* **Brief**: Which lines of the data hold the word "none"? Copy all of them.

Segment Start: Listed records

-- ==== Sys2Proof/Machine/Cutlist.lean ====
section
/-!
DEFINITION. Firmware images and their cutlist (R538 to R544), and the default pattern tables that component 6 carries (R53, R541).
-/

namespace Sys2Proof.Machine

/-! ### Images (R539 to R543) -/

/-- An image's payload; of the shipped image the model holds the signed portion only (DESIGN CHOICE, log 10). -/
def payload (x : Image) : List Byte :=
  match x with
  | .shipped => Config.shippedCutlist
  | .blocks bs => bs.flatMap fun b => b.take 65532

/-- Bytes of the payload. -/
def payBytes (x : Image) (off n : Nat) : List Byte := (payload x |>.drop off).take n

/-- A field of the cutlist header (R540). -/
def cutField (x : Image) (lo n : Nat) : Nat := bits (leNat (payBytes x 0 256)) lo n

def cutBlocks (x : Image) : Nat := cutField x 64 16
def cutLayout (x : Image) : Nat := cutField x 80 16
def cutSecVer (x : Image) : Nat := cutField x 96 32
def cutFwVer (x : Image) : Nat := cutField x 128 32
def cutFleet (x : Image) : Nat := cutField x 160 32
def cutNonce (x : Image) : Nat := cutField x 192 64

/-- The 96-byte entry of component `i`, and a field of it (R541). -/
def compEntry (x : Image) (i : Nat) : List Byte := payBytes x (256 + 96 * i) 96
def compField (x : Image) (i lo n : Nat) : Nat := bits (leNat (compEntry x i)) lo n

/-- The place of the component of a type, 1 to 6 (R541). -/
def compOf (x : Image) (type : Nat) : Nat := ((List.range 6).find? fun i => compField x i 0 8 = type).getD (type - 1)

/-- The digest in a component's entry (R541). -/
def compDigest (x : Image) (i : Nat) : List Byte := (compEntry x i |>.drop 24).take 48

/-- The signed portion and whether both signatures verify (R542). -/
def signedPart (x : Image) : List Byte := payBytes x 0 832
def signaturesOk (x : Image) : Bool :=
  Config.ed25519Ok (signedPart x) (payBytes x 832 64) && Config.mlDsaOk (signedPart x) (payBytes x 896 3309)

/-- The content key (R540, R544). -/
def contentKey (x : Image) : Option (List Byte) := Config.unwrapKey (payBytes x 32 40)

/-- Whether component `i` decrypts and matches its digest (R543, R547). -/
def compOk (x : Image) (key : List Byte) (i : Nat) : Bool :=
  let len := compField x i 112 32
  match Config.gcmOpen key (cutNonce x * 2 ^ 32 + i) (compEntry x i) (payBytes x (compField x i 64 48) (len + 16)) with
  | some p => p.length == len && Config.sha384 p == compDigest x i
  | none => false

/-- Whether an image verifies before it is started (R553); the shipped one does. -/
def imageOk (x : Image) : Bool :=
  match x with
  | .shipped => true
  | _ => signaturesOk x && (match contentKey x with | some k => (List.range 6).all (compOk x k) | none => false)

/-! ### The default pattern tables (R48, R49, R53) -/

/-- A pattern entry: the value that its low `w` bits give, and its canonical signed digits (R49, R50). -/
def patternEntry (w low : Nat) : BitVec 64 :=
  let v := sext w (low % 2 ^ w)
  let ds := csd v.natAbs
  BitVec.ofNat 64 ((v % ((2 ^ 16 : Nat) : Int)).toNat + ds.length * 2 ^ 16
    + (ds.zipIdx.map fun d => (d.1.2 + 16 * b2n (d.1.1 != decide (v < 0))) * 2 ^ (24 + 5 * d.2)).foldl (· + ·) 0)

/-- The default table of a slot in an image: its widths, its digits bit and the entries' values are what component 6, known by
its digest, carries; they are not in the spec (R53; DESIGN CHOICE, log 9). The strings are those of the values. -/
def defaultTable (x : Image) (slot : Nat) : PatSlot :=
  let d := compDigest x (compOf x 6)
  let k := Config.defaultShape d slot
  let cw := if bit k 0 then 8 else 4
  let vw := 4 * 2 ^ (bits k 1 8 % 3)
  let es := (List.range (2 ^ cw)).map fun i => patternEntry vw (Config.defaultEntry d slot i)
  .table (BitVec.ofNat 128 (cw + vw * 2 ^ 8 + b2n (bit k 9) * 2 ^ 16
    + crc32c (es.flatMap fun e => leBytes 8 e.toNat) * 2 ^ 32)) es

end Sys2Proof.Machine
end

Segment End: Listed records

* **Final answer**:
  | none => false
  | _ => signaturesOk x && (match contentKey x with | some k => (List.range 6).all (compOk x k) | none => false)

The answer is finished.